Print the lines that run from the line with "(c = 0x2D →" to the line with "t.dev.hostRead slot 48 = v", keeping both end lines, exactly as they appear in the entries below, and nothing else.
DATASET EXCERPTS: Begin
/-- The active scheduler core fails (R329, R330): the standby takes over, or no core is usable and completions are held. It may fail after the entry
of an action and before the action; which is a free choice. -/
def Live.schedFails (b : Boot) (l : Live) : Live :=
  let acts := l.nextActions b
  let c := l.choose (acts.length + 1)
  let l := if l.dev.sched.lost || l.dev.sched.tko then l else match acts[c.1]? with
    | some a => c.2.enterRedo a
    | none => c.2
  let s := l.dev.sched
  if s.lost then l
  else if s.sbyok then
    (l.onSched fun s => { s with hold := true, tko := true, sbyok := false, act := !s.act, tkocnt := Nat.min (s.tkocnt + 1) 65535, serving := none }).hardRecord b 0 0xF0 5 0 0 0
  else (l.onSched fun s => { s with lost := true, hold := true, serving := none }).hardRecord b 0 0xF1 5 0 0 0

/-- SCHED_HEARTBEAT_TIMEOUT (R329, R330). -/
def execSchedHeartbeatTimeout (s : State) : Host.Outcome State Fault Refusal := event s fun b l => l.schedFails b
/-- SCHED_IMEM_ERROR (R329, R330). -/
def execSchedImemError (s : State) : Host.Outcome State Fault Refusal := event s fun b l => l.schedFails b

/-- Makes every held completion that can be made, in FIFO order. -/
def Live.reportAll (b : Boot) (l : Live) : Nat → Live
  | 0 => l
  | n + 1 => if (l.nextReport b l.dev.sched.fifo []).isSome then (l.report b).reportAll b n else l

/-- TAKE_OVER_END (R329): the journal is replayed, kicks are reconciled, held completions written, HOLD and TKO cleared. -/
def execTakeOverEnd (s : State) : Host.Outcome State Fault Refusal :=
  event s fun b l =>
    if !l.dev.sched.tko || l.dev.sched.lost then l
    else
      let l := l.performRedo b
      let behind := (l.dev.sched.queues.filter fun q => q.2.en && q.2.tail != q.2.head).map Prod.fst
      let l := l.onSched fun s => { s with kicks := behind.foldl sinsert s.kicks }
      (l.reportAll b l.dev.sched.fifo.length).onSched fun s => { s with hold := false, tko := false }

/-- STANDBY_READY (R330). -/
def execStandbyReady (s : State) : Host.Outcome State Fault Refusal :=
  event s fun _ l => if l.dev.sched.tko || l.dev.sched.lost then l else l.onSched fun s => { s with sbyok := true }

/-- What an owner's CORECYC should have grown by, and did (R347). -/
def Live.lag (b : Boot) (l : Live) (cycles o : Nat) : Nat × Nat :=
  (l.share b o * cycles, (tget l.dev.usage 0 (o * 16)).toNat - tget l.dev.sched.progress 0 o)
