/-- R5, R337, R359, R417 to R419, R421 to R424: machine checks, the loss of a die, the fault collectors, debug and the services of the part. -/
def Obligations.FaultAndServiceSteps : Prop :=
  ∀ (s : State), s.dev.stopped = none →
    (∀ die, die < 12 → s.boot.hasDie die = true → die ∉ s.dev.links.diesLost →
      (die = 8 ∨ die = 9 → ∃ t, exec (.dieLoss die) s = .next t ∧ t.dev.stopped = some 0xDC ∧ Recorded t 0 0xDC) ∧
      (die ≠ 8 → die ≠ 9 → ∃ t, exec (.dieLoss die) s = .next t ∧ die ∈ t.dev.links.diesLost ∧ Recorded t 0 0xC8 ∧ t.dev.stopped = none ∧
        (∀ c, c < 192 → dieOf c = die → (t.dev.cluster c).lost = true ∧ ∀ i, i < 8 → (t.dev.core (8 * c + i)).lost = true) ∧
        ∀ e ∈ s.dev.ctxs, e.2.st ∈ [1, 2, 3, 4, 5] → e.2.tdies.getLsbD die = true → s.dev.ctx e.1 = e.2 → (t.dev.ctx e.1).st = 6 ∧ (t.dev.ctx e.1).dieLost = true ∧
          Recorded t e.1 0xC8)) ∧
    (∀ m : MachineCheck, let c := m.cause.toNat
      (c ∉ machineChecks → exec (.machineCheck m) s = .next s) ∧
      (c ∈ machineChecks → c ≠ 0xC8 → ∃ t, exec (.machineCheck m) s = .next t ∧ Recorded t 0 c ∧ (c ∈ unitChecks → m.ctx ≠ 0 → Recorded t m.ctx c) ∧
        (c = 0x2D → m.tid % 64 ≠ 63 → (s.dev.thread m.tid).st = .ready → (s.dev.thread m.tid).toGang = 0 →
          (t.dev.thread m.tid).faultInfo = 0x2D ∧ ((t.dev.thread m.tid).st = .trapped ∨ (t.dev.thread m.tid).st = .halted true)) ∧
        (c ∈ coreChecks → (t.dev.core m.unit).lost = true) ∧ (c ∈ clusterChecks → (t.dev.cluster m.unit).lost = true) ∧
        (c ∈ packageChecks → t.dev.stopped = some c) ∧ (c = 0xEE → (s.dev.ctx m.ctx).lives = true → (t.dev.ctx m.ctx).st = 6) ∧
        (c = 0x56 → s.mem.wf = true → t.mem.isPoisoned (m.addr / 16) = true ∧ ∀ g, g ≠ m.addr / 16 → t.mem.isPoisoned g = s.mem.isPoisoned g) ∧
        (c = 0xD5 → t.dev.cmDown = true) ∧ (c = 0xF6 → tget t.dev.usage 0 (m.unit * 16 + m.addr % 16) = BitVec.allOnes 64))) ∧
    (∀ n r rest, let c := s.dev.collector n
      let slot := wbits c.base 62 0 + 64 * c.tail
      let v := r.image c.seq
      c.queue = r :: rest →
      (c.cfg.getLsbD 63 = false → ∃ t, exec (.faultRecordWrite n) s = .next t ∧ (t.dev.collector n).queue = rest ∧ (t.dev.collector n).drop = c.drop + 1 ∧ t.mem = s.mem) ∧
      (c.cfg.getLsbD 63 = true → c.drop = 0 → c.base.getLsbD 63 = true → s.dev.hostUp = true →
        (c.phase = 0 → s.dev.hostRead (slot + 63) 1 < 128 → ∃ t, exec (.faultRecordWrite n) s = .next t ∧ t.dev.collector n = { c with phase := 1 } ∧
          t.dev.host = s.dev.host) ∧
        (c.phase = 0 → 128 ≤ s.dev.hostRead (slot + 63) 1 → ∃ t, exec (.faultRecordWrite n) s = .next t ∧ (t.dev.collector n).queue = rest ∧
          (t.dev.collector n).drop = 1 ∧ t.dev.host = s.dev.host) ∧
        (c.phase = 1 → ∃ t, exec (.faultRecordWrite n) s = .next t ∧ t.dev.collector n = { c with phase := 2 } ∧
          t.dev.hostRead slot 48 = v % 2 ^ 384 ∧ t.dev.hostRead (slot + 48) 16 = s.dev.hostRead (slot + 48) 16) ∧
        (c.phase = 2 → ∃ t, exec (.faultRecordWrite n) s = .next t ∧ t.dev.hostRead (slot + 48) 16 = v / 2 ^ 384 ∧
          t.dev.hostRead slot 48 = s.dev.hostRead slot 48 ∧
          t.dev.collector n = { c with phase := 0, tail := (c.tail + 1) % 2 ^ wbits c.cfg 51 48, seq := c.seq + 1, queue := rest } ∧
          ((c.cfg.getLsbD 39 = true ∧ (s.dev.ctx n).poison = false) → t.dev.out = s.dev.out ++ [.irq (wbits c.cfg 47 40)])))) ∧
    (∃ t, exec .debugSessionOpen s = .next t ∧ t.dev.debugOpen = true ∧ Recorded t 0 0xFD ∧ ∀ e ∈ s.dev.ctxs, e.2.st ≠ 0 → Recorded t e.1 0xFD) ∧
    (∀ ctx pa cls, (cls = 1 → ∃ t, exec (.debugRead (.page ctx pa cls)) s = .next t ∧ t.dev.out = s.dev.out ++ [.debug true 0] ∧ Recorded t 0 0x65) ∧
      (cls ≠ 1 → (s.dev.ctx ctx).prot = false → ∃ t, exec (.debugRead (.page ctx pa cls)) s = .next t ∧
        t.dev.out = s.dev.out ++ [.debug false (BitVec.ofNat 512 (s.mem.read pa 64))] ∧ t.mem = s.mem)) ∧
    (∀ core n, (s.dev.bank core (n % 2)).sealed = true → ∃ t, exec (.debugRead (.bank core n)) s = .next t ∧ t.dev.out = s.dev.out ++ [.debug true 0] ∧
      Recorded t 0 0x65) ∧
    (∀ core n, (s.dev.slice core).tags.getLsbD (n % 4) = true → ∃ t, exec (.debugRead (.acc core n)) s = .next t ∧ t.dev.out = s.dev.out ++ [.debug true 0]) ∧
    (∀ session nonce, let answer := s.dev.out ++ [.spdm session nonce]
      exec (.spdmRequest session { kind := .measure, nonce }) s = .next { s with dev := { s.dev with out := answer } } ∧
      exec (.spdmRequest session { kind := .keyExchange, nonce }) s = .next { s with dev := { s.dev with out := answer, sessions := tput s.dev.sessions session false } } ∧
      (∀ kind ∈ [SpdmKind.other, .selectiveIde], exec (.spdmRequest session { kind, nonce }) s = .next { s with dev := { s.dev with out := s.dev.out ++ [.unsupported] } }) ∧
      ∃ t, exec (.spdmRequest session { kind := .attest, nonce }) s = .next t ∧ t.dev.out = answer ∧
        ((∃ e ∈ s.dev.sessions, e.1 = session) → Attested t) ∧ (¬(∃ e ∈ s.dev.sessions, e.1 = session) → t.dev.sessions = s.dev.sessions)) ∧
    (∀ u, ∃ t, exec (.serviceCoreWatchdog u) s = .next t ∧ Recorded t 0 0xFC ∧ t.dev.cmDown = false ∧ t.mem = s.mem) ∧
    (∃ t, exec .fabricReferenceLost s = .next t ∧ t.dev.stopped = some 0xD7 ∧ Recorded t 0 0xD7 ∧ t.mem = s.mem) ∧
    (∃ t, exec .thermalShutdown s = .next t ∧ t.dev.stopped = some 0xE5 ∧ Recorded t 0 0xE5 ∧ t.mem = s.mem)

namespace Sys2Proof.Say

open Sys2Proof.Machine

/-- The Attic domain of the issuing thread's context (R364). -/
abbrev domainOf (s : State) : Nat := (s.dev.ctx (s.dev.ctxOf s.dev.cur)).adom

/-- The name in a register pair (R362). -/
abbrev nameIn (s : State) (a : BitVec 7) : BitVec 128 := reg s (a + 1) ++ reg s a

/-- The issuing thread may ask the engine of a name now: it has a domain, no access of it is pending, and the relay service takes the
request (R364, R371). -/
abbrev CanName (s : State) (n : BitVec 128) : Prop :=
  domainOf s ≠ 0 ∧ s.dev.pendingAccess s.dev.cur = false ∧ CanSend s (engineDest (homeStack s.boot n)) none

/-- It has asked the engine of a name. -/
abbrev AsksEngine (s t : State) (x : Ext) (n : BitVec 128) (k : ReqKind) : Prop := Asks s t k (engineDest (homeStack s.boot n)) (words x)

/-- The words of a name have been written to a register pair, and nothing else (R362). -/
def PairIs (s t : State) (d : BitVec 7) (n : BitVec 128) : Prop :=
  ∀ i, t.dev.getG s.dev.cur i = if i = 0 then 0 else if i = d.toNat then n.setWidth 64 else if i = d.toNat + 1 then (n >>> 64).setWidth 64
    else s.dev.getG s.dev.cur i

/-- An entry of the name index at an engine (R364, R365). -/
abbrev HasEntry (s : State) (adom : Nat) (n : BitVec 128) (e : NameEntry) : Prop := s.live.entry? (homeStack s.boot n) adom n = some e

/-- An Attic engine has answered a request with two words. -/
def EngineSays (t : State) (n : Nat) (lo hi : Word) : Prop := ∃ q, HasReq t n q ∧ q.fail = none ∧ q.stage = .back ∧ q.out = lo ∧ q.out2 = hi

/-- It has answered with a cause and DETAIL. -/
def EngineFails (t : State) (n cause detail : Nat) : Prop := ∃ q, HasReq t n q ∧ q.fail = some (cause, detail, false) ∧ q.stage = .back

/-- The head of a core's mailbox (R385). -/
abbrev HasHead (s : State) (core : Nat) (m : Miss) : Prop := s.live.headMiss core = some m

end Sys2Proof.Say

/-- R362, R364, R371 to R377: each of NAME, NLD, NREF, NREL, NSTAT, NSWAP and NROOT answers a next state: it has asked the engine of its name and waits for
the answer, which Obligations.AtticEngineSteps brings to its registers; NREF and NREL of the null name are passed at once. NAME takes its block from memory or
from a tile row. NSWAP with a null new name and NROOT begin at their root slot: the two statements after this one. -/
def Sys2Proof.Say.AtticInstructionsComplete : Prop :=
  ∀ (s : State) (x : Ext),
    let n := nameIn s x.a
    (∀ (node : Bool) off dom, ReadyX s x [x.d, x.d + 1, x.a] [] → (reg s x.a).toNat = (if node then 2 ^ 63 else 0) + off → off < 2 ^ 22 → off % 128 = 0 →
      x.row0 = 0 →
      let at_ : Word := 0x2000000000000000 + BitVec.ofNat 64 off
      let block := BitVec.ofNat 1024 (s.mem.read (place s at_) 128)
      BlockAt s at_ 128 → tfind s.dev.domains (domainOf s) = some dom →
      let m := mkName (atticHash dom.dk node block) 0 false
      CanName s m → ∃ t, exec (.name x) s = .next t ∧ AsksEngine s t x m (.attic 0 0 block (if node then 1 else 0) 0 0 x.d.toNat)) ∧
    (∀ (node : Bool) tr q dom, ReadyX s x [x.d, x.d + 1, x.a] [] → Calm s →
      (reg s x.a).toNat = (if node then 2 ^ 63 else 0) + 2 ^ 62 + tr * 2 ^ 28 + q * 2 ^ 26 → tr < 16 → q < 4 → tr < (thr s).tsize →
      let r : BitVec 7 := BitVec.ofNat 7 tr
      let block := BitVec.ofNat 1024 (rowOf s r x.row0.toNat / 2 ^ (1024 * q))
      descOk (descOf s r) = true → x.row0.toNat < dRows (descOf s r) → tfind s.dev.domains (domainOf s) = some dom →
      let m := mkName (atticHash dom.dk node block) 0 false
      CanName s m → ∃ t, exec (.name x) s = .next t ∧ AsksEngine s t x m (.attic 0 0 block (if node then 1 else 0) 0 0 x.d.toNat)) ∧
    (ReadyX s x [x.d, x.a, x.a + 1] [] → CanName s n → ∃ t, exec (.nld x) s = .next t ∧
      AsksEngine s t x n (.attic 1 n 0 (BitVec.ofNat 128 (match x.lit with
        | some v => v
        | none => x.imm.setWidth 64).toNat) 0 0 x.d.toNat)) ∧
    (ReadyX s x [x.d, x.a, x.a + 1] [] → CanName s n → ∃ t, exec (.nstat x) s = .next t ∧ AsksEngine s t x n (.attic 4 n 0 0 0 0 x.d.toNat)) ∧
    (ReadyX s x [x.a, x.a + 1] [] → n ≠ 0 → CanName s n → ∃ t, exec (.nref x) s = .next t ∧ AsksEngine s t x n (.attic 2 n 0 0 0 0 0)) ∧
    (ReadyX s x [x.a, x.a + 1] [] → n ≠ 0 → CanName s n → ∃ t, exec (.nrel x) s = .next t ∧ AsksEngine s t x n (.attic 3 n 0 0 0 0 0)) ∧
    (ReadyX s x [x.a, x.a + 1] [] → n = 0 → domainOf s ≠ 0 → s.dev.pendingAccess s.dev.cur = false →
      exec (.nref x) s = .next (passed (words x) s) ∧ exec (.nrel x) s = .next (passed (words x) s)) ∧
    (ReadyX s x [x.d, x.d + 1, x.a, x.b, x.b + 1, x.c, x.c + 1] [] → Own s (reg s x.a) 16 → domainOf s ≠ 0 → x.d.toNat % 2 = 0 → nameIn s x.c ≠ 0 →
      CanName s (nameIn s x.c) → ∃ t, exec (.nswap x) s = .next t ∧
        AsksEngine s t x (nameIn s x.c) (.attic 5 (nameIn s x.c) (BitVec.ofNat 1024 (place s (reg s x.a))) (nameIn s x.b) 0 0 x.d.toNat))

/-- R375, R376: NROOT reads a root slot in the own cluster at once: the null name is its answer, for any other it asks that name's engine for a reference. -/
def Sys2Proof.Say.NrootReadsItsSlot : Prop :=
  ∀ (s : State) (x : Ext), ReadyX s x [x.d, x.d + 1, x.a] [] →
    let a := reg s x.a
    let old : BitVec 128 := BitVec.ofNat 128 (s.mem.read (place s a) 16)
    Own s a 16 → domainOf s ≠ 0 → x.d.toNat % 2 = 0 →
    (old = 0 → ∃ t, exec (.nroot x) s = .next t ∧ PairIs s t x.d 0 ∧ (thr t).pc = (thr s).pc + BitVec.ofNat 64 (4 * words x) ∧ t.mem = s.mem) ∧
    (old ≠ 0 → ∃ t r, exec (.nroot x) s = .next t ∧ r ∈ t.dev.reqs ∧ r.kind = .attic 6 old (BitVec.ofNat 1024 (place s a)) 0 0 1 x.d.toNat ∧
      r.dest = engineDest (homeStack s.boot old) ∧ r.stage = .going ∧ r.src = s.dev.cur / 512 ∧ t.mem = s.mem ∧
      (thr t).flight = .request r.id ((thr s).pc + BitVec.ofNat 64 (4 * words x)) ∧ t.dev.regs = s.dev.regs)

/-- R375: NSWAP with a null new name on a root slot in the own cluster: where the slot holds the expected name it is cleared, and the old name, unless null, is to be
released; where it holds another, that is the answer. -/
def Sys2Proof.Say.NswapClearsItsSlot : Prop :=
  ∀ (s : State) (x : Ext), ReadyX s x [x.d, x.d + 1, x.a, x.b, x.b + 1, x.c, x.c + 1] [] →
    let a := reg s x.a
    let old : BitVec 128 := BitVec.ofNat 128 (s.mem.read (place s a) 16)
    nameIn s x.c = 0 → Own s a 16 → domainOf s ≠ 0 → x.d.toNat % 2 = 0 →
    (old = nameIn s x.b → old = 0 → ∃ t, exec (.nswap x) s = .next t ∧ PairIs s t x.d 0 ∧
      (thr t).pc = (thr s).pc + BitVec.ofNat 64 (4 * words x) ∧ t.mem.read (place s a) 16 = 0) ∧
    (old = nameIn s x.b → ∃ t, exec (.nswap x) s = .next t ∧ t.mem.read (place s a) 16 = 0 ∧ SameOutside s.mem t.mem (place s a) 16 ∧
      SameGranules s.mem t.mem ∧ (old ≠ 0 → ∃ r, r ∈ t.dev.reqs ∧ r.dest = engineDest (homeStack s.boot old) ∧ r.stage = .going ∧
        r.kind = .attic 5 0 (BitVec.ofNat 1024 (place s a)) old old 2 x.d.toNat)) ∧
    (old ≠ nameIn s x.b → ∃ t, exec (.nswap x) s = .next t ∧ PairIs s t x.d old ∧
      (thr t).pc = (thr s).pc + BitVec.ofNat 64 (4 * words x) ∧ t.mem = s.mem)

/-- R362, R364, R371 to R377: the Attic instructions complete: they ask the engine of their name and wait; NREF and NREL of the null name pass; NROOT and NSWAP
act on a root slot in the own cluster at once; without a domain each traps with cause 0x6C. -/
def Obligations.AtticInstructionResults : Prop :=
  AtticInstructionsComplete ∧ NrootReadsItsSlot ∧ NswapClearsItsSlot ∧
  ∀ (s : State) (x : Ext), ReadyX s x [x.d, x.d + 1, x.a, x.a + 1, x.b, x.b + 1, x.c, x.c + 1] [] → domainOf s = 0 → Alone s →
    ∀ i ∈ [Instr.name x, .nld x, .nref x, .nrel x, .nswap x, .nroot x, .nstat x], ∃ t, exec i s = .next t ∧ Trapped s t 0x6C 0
DATASET EXCERPTS: End
*WORKED SOLUTION*
        (c = 0x2D → m.tid % 64 ≠ 63 → (s.dev.thread m.tid).st = .ready → (s.dev.thread m.tid).toGang = 0 →
          (t.dev.thread m.tid).faultInfo = 0x2D ∧ ((t.dev.thread m.tid).st = .trapped ∨ (t.dev.thread m.tid).st = .halted true)) ∧
        (c ∈ coreChecks → (t.dev.core m.unit).lost = true) ∧ (c ∈ clusterChecks → (t.dev.cluster m.unit).lost = true) ∧
        (c ∈ packageChecks → t.dev.stopped = some c) ∧ (c = 0xEE → (s.dev.ctx m.ctx).lives = true → (t.dev.ctx m.ctx).st = 6) ∧
        (c = 0x56 → s.mem.wf = true → t.mem.isPoisoned (m.addr / 16) = true ∧ ∀ g, g ≠ m.addr / 16 → t.mem.isPoisoned g = s.mem.isPoisoned g) ∧
        (c = 0xD5 → t.dev.cmDown = true) ∧ (c = 0xF6 → tget t.dev.usage 0 (m.unit * 16 + m.addr % 16) = BitVec.allOnes 64))) ∧
    (∀ n r rest, let c := s.dev.collector n
      let slot := wbits c.base 62 0 + 64 * c.tail
      let v := r.image c.seq
      c.queue = r :: rest →
      (c.cfg.getLsbD 63 = false → ∃ t, exec (.faultRecordWrite n) s = .next t ∧ (t.dev.collector n).queue = rest ∧ (t.dev.collector n).drop = c.drop + 1 ∧ t.mem = s.mem) ∧
      (c.cfg.getLsbD 63 = true → c.drop = 0 → c.base.getLsbD 63 = true → s.dev.hostUp = true →
        (c.phase = 0 → s.dev.hostRead (slot + 63) 1 < 128 → ∃ t, exec (.faultRecordWrite n) s = .next t ∧ t.dev.collector n = { c with phase := 1 } ∧
          t.dev.host = s.dev.host) ∧
        (c.phase = 0 → 128 ≤ s.dev.hostRead (slot + 63) 1 → ∃ t, exec (.faultRecordWrite n) s = .next t ∧ (t.dev.collector n).queue = rest ∧
          (t.dev.collector n).drop = 1 ∧ t.dev.host = s.dev.host) ∧
        (c.phase = 1 → ∃ t, exec (.faultRecordWrite n) s = .next t ∧ t.dev.collector n = { c with phase := 2 } ∧
          t.dev.hostRead slot 48 = v % 2 ^ 384 ∧ t.dev.hostRead (slot + 48) 16 = s.dev.hostRead (slot + 48) 16) ∧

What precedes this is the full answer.